## Prompt:
Go through the entries below and return every line that contains "pins".

(Stored data)
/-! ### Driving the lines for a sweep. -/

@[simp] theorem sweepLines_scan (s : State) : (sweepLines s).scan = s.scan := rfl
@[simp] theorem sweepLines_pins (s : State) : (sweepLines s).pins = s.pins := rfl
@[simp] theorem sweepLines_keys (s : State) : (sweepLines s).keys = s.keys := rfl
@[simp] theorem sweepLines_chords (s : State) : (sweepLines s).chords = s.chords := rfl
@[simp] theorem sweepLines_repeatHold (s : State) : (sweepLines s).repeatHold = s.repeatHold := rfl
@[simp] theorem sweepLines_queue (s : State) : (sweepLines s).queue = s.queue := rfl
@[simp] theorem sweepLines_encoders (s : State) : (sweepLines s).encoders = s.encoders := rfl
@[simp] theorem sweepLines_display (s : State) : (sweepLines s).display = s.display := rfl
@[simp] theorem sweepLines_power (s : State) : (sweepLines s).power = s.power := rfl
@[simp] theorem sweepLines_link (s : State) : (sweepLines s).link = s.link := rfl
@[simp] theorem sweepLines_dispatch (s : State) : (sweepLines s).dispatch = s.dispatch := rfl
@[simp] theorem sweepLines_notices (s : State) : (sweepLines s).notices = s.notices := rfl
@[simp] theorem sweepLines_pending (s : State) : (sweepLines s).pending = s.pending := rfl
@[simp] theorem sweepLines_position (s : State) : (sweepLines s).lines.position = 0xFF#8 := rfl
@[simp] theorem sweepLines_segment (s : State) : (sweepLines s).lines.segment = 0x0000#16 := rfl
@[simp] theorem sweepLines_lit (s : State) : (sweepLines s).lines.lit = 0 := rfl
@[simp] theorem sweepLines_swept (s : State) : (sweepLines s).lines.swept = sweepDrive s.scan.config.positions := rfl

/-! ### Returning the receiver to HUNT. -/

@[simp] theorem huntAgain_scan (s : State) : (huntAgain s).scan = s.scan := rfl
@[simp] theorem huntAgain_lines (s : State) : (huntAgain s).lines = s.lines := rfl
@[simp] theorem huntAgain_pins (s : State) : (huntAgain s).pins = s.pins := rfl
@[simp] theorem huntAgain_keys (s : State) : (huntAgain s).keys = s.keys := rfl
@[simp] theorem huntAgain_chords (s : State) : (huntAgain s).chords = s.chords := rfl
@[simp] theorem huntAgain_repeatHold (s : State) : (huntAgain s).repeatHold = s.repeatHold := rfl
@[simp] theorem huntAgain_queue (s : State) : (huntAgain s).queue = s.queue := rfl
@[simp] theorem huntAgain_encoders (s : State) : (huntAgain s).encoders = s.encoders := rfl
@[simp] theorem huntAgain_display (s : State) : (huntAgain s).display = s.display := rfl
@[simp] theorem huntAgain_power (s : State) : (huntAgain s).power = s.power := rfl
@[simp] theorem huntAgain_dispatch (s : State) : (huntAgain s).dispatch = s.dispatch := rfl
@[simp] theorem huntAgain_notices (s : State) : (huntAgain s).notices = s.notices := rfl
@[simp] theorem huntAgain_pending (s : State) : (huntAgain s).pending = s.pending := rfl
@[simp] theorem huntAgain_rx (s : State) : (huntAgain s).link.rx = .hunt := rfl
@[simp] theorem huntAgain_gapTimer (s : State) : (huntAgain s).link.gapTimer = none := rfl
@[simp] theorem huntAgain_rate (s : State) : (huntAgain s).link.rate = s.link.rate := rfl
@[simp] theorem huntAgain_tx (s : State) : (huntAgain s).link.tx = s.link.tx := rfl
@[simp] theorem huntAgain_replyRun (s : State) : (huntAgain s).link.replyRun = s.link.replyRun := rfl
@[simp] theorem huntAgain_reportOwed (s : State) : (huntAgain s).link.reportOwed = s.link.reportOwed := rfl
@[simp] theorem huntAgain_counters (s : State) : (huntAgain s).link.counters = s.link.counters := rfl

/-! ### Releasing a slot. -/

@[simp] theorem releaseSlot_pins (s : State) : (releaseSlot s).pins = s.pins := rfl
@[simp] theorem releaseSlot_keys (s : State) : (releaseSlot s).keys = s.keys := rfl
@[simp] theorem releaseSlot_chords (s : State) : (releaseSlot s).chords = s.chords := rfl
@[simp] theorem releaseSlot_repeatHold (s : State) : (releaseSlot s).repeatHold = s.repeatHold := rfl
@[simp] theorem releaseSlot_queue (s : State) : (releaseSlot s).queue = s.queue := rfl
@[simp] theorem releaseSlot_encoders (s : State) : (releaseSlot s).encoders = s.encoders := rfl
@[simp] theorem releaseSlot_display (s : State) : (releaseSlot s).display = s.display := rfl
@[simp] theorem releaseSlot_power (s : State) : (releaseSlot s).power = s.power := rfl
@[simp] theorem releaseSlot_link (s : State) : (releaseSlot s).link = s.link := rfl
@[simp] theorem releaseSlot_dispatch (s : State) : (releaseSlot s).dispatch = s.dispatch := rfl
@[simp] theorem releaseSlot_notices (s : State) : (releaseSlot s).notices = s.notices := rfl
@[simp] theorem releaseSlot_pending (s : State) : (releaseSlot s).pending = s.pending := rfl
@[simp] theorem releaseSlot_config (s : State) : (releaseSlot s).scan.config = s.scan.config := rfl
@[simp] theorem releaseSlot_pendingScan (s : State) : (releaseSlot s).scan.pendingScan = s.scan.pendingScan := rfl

## Output of the task:
@[simp] theorem sweepLines_pins (s : State) : (sweepLines s).pins = s.pins := rfl
@[simp] theorem huntAgain_pins (s : State) : (huntAgain s).pins = s.pins := rfl
@[simp] theorem releaseSlot_pins (s : State) : (releaseSlot s).pins = s.pins := rfl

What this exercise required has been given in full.